5 Replies Latest reply on Sep 30, 2016 1:28 PM by LeeTramp

    noindex tags in a PDF

    LeeTramp

      Greetings,

       

      I'm looking for a way to encourage search engines to not index a PDF by placing a 'noindex' or similar tag in the PDF document.

       

      I work with an educational organization who shares copyrighted PDF documents with members who are teachers and want to share the documents with their students on websites. Our document repository only members can view, so there is no problem with security there, but when teachers post these documents to their own websites (against our acceptable use policies), often search engines find them and students can then search and find these documents (including, often, documents with solutions added).

       

      If we can embed a noindex tag in the actual PDF, this should help decrease the number of indexed documents on the web (we're a small organization without the capital to hire someone to search and follow up on violators of our policy).

       

      Does anyone know if this is possible?

       

      Thanks :-)

        • 1. Re: noindex tags in a PDF
          Karl Heinz Kremer Adobe Community Professional

          There is no "no index" tag in PDF - what you need to do is prevent the search engine from indexing the file. The most straight forward method is to use a robots.txt file on your web server and then hope that the search engine's spider program does actually honor the information in that file. In your case, that will not help, because you don't know in advance who is breaking the rules and makes the files available. To prevent content extraction, you can assign a permissions or owner password that prevents content extraction. To do that, open the PDF file is Acrobat, and then bring up the document information dialog (Ctrl-D or Cmd-D or via the menu item in the File menu). Then go to the Security tab and select to add password security. Now make sure that "Enable copying of text, images and other content" is not enabled. This should prevent a well behaved PDF indexer from accessing your content, but if somebody's software is not playing by the rules imposed by the PDF format, there is nothing you can do that would also severely restrict the usefulness of the PDF documents.
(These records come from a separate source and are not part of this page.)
theorem tabWf_tabPut {α : Type} [DecidableEq α] (f : Nat → α) (t : Tab α) (k : Nat) (v : α) (hv : v ≠ f k)
    (h : tabWf f t = true) : tabWf f (tabPut t k v) = true := by
  rw [tabWf_iff] at h ⊢
  refine ⟨?_, fun e he => ?_⟩
  · cases t with
    | nil => simp [tabPut, tabRises]
    | cons a t =>
      obtain ⟨k', v'⟩ := a
      have h1 : tabRises k' t = true := h.1
      by_cases hk : k' = k
      · subst hk; simpa only [tabPut, if_true] using h1
      · by_cases hl : k < k'
        · simp [tabPut, hk, hl, tabRises, h1]
        · simp only [tabPut, if_neg hk, if_neg hl]
          exact tabRises_tabPut v (by omega) h1
  · rcases tabPut_mem he with he | he
    · subst he; exact hv
    · exact h.2 e he

/-- A write keeps the canonical form. -/
theorem tabWf_tabSet {α : Type} [DecidableEq α] (f : Nat → α) (t : Tab α) (k : Nat) (v : α) (h : tabWf f t = true) :
    tabWf f (tabSet f t k v) = true := by
  by_cases hv : v = f k
  · simp only [tabSet, if_pos hv]; exact tabWf_tabDel f t k h
  · simp only [tabSet, if_neg hv]; exact tabWf_tabPut f t k v hv h

/-! ### Bits and fields -/

theorem bitsPut_lt {n lo w v : Nat} (hn : n < 2 ^ 32) (hw : lo + w ≤ 32) : bitsPut n lo w v < 2 ^ 32 := by
  unfold bitsPut
  have h1 : n % 2 ^ lo < 2 ^ 32 := lt_of_le_of_lt (Nat.mod_le _ _) hn
  have h2 : (v % 2 ^ w) <<< lo < 2 ^ 32 := by
    rw [Nat.shiftLeft_eq]
    calc v % 2 ^ w * 2 ^ lo < 2 ^ w * 2 ^ lo :=
          Nat.mul_lt_mul_of_pos_right (Nat.mod_lt _ (by positivity)) (by positivity)
      _ = 2 ^ (lo + w) := by rw [← pow_add, Nat.add_comm]
      _ ≤ 2 ^ 32 := Nat.pow_le_pow_right (by decide) hw
  have h3 : (n >>> (lo + w)) <<< (lo + w) < 2 ^ 32 := by
    rw [Nat.shiftRight_eq_div_pow, Nat.shiftLeft_eq]
    exact lt_of_le_of_lt (Nat.div_mul_le_self _ _) hn
  exact Nat.or_lt_two_pow (Nat.or_lt_two_pow h1 h2) h3

theorem bitsOf_testBit (n lo w i : Nat) : (bitsOf n lo w).testBit i = (decide (i < w) && n.testBit (lo + i)) := by
  simp [bitsOf, Nat.testBit_mod_two_pow, Nat.testBit_shiftRight]

theorem bitsPut_testBit (n lo w v i : Nat) :
    (bitsPut n lo w v).testBit i = if lo ≤ i ∧ i < lo + w then v.testBit (i - lo) else n.testBit i := by
  unfold bitsPut
  simp only [Nat.testBit_or, Nat.testBit_mod_two_pow, Nat.testBit_shiftLeft, Nat.testBit_shiftRight]
  by_cases h1 : lo ≤ i
  · by_cases h2 : i < lo + w
    · have h3 : ¬ i < lo := by omega
      have h4 : ¬ lo + w ≤ i := by omega
      have h5 : i - lo < w := by omega
      simp [h1, h2, h3, h4, h5]
    · have h3 : ¬ i < lo := by omega
      have h4 : lo + w ≤ i := by omega
      have h5 : ¬ i - lo < w := by omega
      simp [h1, h2, h3, h4, h5, Nat.add_sub_cancel' h4]
  · have h3 : i < lo := by omega
    have h4 : ¬ lo + w ≤ i := by omega
    simp [h1, h3, h4]

/-- The bits that were put are read back. -/
theorem bitsOf_bitsPut_same (n lo w v : Nat) : bitsOf (bitsPut n lo w v) lo w = v % 2 ^ w := by
  apply Nat.eq_of_testBit_eq
  intro i
  rw [bitsOf_testBit, bitsPut_testBit, Nat.testBit_mod_two_pow]
  by_cases h : i < w
  · simp [h]
  · simp [h]

/-- Bits outside those that were put stay. -/
theorem bitsOf_bitsPut_other (n lo w v lo' w' : Nat) (h : lo' + w' ≤ lo ∨ lo + w ≤ lo') :
    bitsOf (bitsPut n lo w v) lo' w' = bitsOf n lo' w' := by
  apply Nat.eq_of_testBit_eq
  intro i
  rw [bitsOf_testBit, bitsOf_testBit, bitsPut_testBit]
  by_cases h1 : i < w'
  · have : ¬(lo ≤ lo' + i ∧ lo' + i < lo + w) := by omega
    simp [this]
  · simp [h1]

/-! ### The register file -/

@[simp] theorem regGet_regPut_same (a : Nat) (w : Word) (d : Dev) : regGet (regPut a w d) a = w := by
  simp [regGet, regPut]

theorem regGet_regPut_ne {a b : Nat} (w : Word) (d : Dev) (h : a ≠ b) : regGet (regPut a w d) b = regGet d b := by
  simp [regGet, regPut, tabGet_tabSet_ne _ _ _ h]

/-- A register write keeps the canonical form of the register file. -/
theorem regsWf_regPut (a : Nat) (w : Word) (d : Dev) (h : tabWf regReset d.regs = true) :
    tabWf regReset (regPut a w d).regs = true := tabWf_tabSet _ _ _ _ h

/-- A field that was set is read back. -/
theorem fget_fset_same (f : Fld) (v : Nat) (d : Dev) (h : f.lo + f.width ≤ 32) : fget f (fset f v d) = v % 2 ^ f.width := by
  have := bitsPut_lt (v := v) (regGet d f.reg).isLt h
  simp only [fget, fset, regGet_regPut_same, BitVec.toNat_ofNat, Nat.mod_eq_of_lt this, bitsOf_bitsPut_same]

/-- A field of another register stays. -/
theorem fget_fset_ne {f g : Fld} (v : Nat) (d : Dev) (h : f.reg ≠ g.reg) : fget g (fset f v d) = fget g d := by
  simp [fget, fset, regGet_regPut_ne _ _ h]

/-- Another field of the same register stays. -/
theorem fget_fset_apart {f g : Fld} (v : Nat) (d : Dev) (hr : f.reg = g.reg) (hf : f.lo + f.width ≤ 32)
    (h : g.lo + g.width ≤ f.lo ∨ f.lo + f.width ≤ g.lo) : fget g (fset f v d) = fget g d := by
  have := bitsPut_lt (v := v) (regGet d f.reg).isLt hf
  simp only [fget, fset, ← hr, regGet_regPut_same, BitVec.toNat_ofNat, Nat.mod_eq_of_lt this]
  exact bitsOf_bitsPut_other _ _ _ _ _ _ h

theorem regGet_fset_ne {f : Fld} {a : Nat} (v : Nat) (d : Dev) (h : f.reg ≠ a) : regGet (fset f v d) a = regGet d a :=
  regGet_regPut_ne _ _ h

/-- A one-bit field that was set is read back. -/
theorem flag_fput_same (f : Fld) (b : Bool) (d : Dev) (hw : f.width = 1) (h : f.lo + f.width ≤ 32) : flag f (fput f b d) = b := by
  unfold flag fput
  rw [fget_fset_same f _ d h, hw]
  cases b <;> rfl

/-! ### Fields of Dev under the operations every block uses -/

@[simp] theorem regPut_clk (a : Nat) (w : Word) (d : Dev) : (regPut a w d).clk = d.clk := rfl
@[simp] theorem regPut_out (a : Nat) (w : Word) (d : Dev) : (regPut a w d).out = d.out := rfl
@[simp] theorem regPut_free (a : Nat) (w : Word) (d : Dev) : (regPut a w d).free = d.free := rfl
@[simp] theorem regPut_pair (a : Nat) (w : Word) (d : Dev) : (regPut a w d).pair = d.pair := rfl
@[simp] theorem regPut_ang (a : Nat) (w : Word) (d : Dev) : (regPut a w d).ang = d.ang := rfl
@[simp] theorem regPut_kzc (a : Nat) (w : Word) (d : Dev) : (regPut a w d).kzc = d.kzc := rfl
@[simp] theorem regPut_acq (a : Nat) (w : Word) (d : Dev) : (regPut a w d).acq = d.acq := rfl
@[simp] theorem regPut_est (a : Nat) (w : Word) (d : Dev) : (regPut a w d).est = d.est := rfl
@[simp] theorem regPut_prot (a : Nat) (w : Word) (d : Dev) : (regPut a w d).prot = d.prot := rfl
@[simp] theorem regPut_lsw (a : Nat) (w : Word) (d : Dev) : (regPut a w d).lsw = d.lsw := rfl
@[simp] theorem regPut_trestles (a : Nat) (w : Word) (d : Dev) : (regPut a w d).trestles = d.trestles := rfl
@[simp] theorem regPut_worlds (a : Nat) (w : Word) (d : Dev) : (regPut a w d).worlds = d.worlds := rfl
@[simp] theorem regPut_aix (a : Nat) (w : Word) (d : Dev) : (regPut a w d).aix = d.aix := rfl
@[simp] theorem regPut_brg (a : Nat) (w : Word) (d : Dev) : (regPut a w d).brg = d.brg := rfl
@[simp] theorem regPut_nsm (a : Nat) (w : Word) (d : Dev) : (regPut a w d).nsm = d.nsm := rfl
@[simp] theorem regPut_pwr (a : Nat) (w : Word) (d : Dev) : (regPut a w d).pwr = d.pwr := rfl
@[simp] theorem regPut_side (a : Nat) (w : Word) (d : Dev) : (regPut a w d).side = d.side := rfl
@[simp] theorem regPut_upd (a : Nat) (w : Word) (d : Dev) : (regPut a w d).upd = d.upd := rfl

@[simp] theorem fset_clk (f : Fld) (v : Nat) (d : Dev) : (fset f v d).clk = d.clk := rfl
@[simp] theorem fset_out (f : Fld) (v : Nat) (d : Dev) : (fset f v d).out = d.out := rfl
@[simp] theorem fset_free (f : Fld) (v : Nat) (d : Dev) : (fset f v d).free = d.free := rfl
@[simp] theorem fset_pair (f : Fld) (v : Nat) (d : Dev) : (fset f v d).pair = d.pair := rfl
@[simp] theorem fset_ang (f : Fld) (v : Nat) (d : Dev) : (fset f v d).ang = d.ang := rfl
@[simp] theorem fset_kzc (f : Fld) (v : Nat) (d : Dev) : (fset f v d).kzc = d.kzc := rfl
@[simp] theorem fset_acq (f : Fld) (v : Nat) (d : Dev) : (fset f v d).acq = d.acq := rfl
@[simp] theorem fset_est (f : Fld) (v : Nat) (d : Dev) : (fset f v d).est = d.est := rfl
@[simp] theorem fset_prot (f : Fld) (v : Nat) (d : Dev) : (fset f v d).prot = d.prot := rfl
@[simp] theorem fset_lsw (f : Fld) (v : Nat) (d : Dev) : (fset f v d).lsw = d.lsw := rfl
@[simp] theorem fset_trestles (f : Fld) (v : Nat) (d : Dev) : (fset f v d).trestles = d.trestles := rfl
@[simp] theorem fset_aix (f : Fld) (v : Nat) (d : Dev) : (fset f v d).aix = d.aix := rfl
@[simp] theorem fset_nsm (f : Fld) (v : Nat) (d : Dev) : (fset f v d).nsm = d.nsm := rfl
@[simp] theorem fset_pwr (f : Fld) (v : Nat) (d : Dev) : (fset f v d).pwr = d.pwr := rfl
@[simp] theorem fset_side (f : Fld) (v : Nat) (d : Dev) : (fset f v d).side = d.side := rfl
@[simp] theorem fset_upd (f : Fld) (v : Nat) (d : Dev) : (fset f v d).upd = d.upd := rfl

@[simp] theorem send_out (o : Output) (d : Dev) : (send o d).out = o :: d.out := rfl
@[simp] theorem send_regs (o : Output) (d : Dev) : (send o d).regs = d.regs := rfl
@[simp] theorem send_clk (o : Output) (d : Dev) : (send o d).clk = d.clk := rfl
@[simp] theorem send_aix (o : Output) (d : Dev) : (send o d).aix = d.aix := rfl
@[simp] theorem send_pwr (o : Output) (d : Dev) : (send o d).pwr = d.pwr := rfl
@[simp] theorem send_nsm (o : Output) (d : Dev) : (send o d).nsm = d.nsm := rfl
@[simp] theorem send_prot (o : Output) (d : Dev) : (send o d).prot = d.prot := rfl
@[simp] theorem send_side (o : Output) (d : Dev) : (send o d).side = d.side := rfl

@[simp] theorem regGet_send (o : Output) (d : Dev) (a : Nat) : regGet (send o d) a = regGet d a := rfl
@[simp] theorem fget_send (o : Output) (d : Dev) (f : Fld) : fget f (send o d) = fget f d := rfl

/-! ### What an event changes -/

/-- A lost event changes the sideboard and the counter of lost events alone. -/
theorem recLose_fget (code : Nat) (d : Dev) (f : Fld) (h : f.reg ≠ R.REC_LOST) : fget f (recLose code d) = fget f d :=
  fget_fset_ne (f := F.REC_LOST_CNT) (g := f) (satAdd (fget F.REC_LOST_CNT d) 1 (2 ^ F.REC_LOST_CNT.width - 1)) d
    (fun e => h e.symm)

/-- A field reads the register file alone. -/
theorem fget_side (f : Fld) (d : Dev) (x : Sideboard) : fget f { d with side := x } = fget f d := rfl

/-- A run that ends changes the sideboard and the counter of lost events alone. -/
theorem recEndRun_fget (d : Dev) (f : Fld) (h : f.reg ≠ R.REC_LOST) : fget f (recEndRun d) = fget f d := by
  cases hr : d.side.run with
  | none => simp only [recEndRun, hr]
  | some r =>
    simp only [recEndRun, hr]
    split_ifs
    · exact fget_side f d _
    · exact fget_side f d _
    · rw [recLose_fget _ _ f h]; exact fget_side f d _

/-- An accepted event changes the sideboard and the counter of lost events alone. -/
theorem recAccept_fget (e : RecEvent) (d : Dev) (f : Fld) (h : f.reg ≠ R.REC_LOST) : fget f (recAccept e d) = fget f d := by
  unfold recAccept
  split_ifs with h1
  · cases hr : d.side.run with
    | none => rfl
    | some r =>
      dsimp only
      split_ifs
      · rw [recEndRun_fget _ f h]; exact fget_side f d _
      · exact fget_side f d _
  · dsimp only
    split_ifs
    · exact recLose_fget _ _ f h
    · rw [fget_side]; exact recEndRun_fget d f h

/-- The field stands in a register that the event does not touch. -/
def EventLeaves (code p1 : Nat) (f : Fld) : Prop :=
  f.reg ≠ R.REC_LOST ∧ ∀ e, eventFlag code p1 = some e → e.1 ≠ f.reg

/-- A recorded event leaves every field but its status bit and the counter of lost events. -/
theorem record_fget (code p1 p2 p3 : Nat) (d : Dev) (f : Fld) (h : EventLeaves code p1 f) :
    fget f (record code p1 p2 p3 d) = fget f d := by
  unfold record
  rw [recAccept_fget _ _ _ h.1]
  unfold raiseFlag
  split
  · rename_i r i heq
    exact fget_fset_ne _ _ (h.2 _ heq)
  · rfl

theorem recordC_fget (code p1 p2 : Nat) (d : Dev) (f : Fld) (h : EventLeaves code p1 f) :
    fget f (recordC code p1 p2 d) = fget f d := record_fget _ _ _ _ _ _ h

/-- What depends on neither the registers nor the sideboard is untouched by an event. -/
theorem record_keeps {β : Type} (p : Dev → β) (hs : ∀ (d : Dev) (x : Sideboard), p { d with side := x } = p d)
    (hr : ∀ (f : Fld) (v : Nat) (d : Dev), p (fset f v d) = p d) (code p1 p2 p3 : Nat) (d : Dev) :
    p (record code p1 p2 p3 d) = p d := by
  have lose : ∀ c d, p (recLose c d) = p d := fun c d => by unfold recLose; exact (hs _ _).trans (hr _ _ _)
  have ends : ∀ d, p (recEndRun d) = p d := fun d => by
    unfold recEndRun; split
    · rfl
    · dsimp only; split_ifs
      · exact hs _ _
      · exact hs _ _
      · exact (lose _ _).trans (hs _ _)
  have flags : p (raiseFlag code p1 d) = p d := by
    unfold raiseFlag; split
    · exact hr _ _ _
    · rfl
  unfold record recAccept
  split_ifs
  · split
    · exact flags
    · dsimp only; split_ifs
      · exact (ends _).trans ((hs _ _).trans flags)
      · exact (hs _ _).trans flags
  · dsimp only; split_ifs
    · exact (lose _ _).trans flags
    · exact (hs _ _).trans ((ends _).trans flags)

@[simp] theorem recordC_pwr (code p1 p2 : Nat) (d : Dev) : (recordC code p1 p2 d).pwr = d.pwr :=
  record_keeps (·.pwr) (fun _ _ => rfl) (fun _ _ _ => rfl) _ _ _ _ _

@[simp] theorem recordC_aix (code p1 p2 : Nat) (d : Dev) : (recordC code p1 p2 d).aix = d.aix :=
  record_keeps (·.aix) (fun _ _ => rfl) (fun _ _ _ => rfl) _ _ _ _ _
          1 person found this helpful
          • 2. Re: noindex tags in a PDF
            LeeTramp Level 1

            Thanks. That sounds like a good option!

             

            Maybe someday they'll add a 'noindex' option in PDFs. It seems like something that should be easy to implement in tags or other meta content that search engines can read.

            • 3. Re: noindex tags in a PDF
              Test Screen Name Most Valuable Participant

              The interesting question is who is the "they" who would do that. It would need any specific changes to PDF to add more metadata, but people would prefer to see something simple in the UI (or a simple tool). But how do you persuade all of the makers of indexing tools that this is a thing they want to do? Each indexing tool would need to invest in it separately. Adobe don't control PDF any more, it is done by ISO, but they can take years to change anything at all.  Anyone could invent a tag, but would it help - would it in fact give a false sense of security?

               

              In fact it's an HTTP tag; each PDF served has HTTP data, outside it. (HTML has it inside and outside). But most web curators don't have the power to set this. Google invented noindex, they would be the people to persuade.

              • 4. Re: noindex tags in a PDF
                Bernd Alheit Adobe Community Professional & MVP

                When a search engine ignores the robots.txt file it will also ignore this tag in a PDF file.

                • 5. Re: noindex tags in a PDF
                  LeeTramp Level 1

                  Bernd,

                   

                  Yes, you are correct. That is why I started the post with "encourage search engines" not "prohibit." It seems the only way truly block a search engine would be adding a password.

                   

                  But I believe most mainstream search engines respect the noindex tag, so if such a tag could be added to PDFs (with ISO approval?), I believe they would also respect it.

                   

                  Perhaps Google should be encouraged to respect a nonidex tag in metadata in a PDF just like they do in HTML.

                   

                  Thanks for all the great comments/suggestions.